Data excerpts
# # # #
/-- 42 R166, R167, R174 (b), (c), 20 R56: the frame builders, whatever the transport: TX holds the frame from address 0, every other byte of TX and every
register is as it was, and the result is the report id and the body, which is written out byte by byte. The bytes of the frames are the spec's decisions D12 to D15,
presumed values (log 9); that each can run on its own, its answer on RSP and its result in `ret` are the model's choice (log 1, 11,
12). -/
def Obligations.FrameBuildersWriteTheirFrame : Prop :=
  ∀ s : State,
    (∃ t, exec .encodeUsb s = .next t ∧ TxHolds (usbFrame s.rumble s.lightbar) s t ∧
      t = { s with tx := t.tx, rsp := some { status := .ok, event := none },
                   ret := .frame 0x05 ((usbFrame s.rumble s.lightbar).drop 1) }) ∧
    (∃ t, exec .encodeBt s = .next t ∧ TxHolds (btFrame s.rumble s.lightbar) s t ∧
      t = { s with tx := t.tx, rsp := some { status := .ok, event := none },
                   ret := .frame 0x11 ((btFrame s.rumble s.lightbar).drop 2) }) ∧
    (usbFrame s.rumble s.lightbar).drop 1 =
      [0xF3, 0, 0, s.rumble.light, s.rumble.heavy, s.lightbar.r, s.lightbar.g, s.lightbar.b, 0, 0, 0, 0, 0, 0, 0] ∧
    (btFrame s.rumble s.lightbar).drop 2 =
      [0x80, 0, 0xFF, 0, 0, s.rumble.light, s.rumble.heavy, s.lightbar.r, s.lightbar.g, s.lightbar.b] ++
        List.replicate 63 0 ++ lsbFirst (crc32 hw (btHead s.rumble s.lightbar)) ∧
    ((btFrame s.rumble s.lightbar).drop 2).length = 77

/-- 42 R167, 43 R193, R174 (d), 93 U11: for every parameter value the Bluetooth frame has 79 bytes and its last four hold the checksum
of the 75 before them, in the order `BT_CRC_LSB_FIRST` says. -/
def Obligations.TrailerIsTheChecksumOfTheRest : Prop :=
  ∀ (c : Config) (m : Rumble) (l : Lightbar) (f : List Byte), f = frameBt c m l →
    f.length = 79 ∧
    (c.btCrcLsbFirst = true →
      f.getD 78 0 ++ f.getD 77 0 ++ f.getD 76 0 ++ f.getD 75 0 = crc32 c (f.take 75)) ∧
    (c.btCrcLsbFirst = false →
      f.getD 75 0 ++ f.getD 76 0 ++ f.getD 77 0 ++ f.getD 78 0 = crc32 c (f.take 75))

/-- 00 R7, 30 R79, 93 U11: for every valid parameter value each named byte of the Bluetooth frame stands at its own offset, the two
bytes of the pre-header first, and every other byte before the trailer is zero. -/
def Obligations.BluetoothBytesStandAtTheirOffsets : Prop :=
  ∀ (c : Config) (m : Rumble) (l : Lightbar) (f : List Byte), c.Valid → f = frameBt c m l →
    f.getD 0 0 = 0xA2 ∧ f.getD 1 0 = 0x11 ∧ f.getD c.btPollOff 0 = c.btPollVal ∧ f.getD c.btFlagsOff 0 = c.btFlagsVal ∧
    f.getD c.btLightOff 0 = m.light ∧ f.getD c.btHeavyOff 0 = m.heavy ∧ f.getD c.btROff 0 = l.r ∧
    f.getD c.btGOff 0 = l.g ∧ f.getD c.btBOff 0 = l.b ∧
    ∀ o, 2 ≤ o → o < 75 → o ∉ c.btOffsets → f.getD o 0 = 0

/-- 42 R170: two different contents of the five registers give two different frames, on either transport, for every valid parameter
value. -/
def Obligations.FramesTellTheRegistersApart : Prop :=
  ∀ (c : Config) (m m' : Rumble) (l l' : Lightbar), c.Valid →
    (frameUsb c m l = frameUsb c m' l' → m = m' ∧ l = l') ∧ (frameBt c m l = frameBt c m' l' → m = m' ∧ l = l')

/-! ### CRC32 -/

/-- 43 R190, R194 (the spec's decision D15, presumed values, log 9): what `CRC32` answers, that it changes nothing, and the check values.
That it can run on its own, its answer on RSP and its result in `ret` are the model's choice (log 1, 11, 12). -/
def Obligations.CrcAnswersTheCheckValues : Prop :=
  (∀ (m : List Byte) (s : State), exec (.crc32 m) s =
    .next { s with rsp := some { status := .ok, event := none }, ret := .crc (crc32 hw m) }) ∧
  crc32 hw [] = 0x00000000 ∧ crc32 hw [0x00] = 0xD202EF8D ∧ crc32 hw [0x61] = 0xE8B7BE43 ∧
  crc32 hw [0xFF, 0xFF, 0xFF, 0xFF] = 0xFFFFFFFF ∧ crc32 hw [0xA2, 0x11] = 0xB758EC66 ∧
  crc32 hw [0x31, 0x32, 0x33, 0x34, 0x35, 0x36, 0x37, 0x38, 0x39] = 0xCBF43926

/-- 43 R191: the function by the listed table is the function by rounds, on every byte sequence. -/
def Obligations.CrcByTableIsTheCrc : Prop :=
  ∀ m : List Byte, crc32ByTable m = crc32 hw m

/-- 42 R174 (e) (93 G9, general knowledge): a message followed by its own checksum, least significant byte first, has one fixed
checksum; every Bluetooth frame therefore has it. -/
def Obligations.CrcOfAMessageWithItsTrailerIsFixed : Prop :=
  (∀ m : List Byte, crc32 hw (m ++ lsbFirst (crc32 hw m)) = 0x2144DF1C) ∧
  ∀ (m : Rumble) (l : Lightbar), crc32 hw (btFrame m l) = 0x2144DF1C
# # # #
Work task: Write down only the closing run of lines: the one containing "m = crc32 hw m" and every line after it to the end of the entries, exactly.

Response to the exercise:
  ∀ m : List Byte, crc32ByTable m = crc32 hw m

/-- 42 R174 (e) (93 G9, general knowledge): a message followed by its own checksum, least significant byte first, has one fixed
checksum; every Bluetooth frame therefore has it. -/
def Obligations.CrcOfAMessageWithItsTrailerIsFixed : Prop :=
  (∀ m : List Byte, crc32 hw (m ++ lsbFirst (crc32 hw m)) = 0x2144DF1C) ∧
  ∀ (m : Rumble) (l : Lightbar), crc32 hw (btFrame m l) = 0x2144DF1C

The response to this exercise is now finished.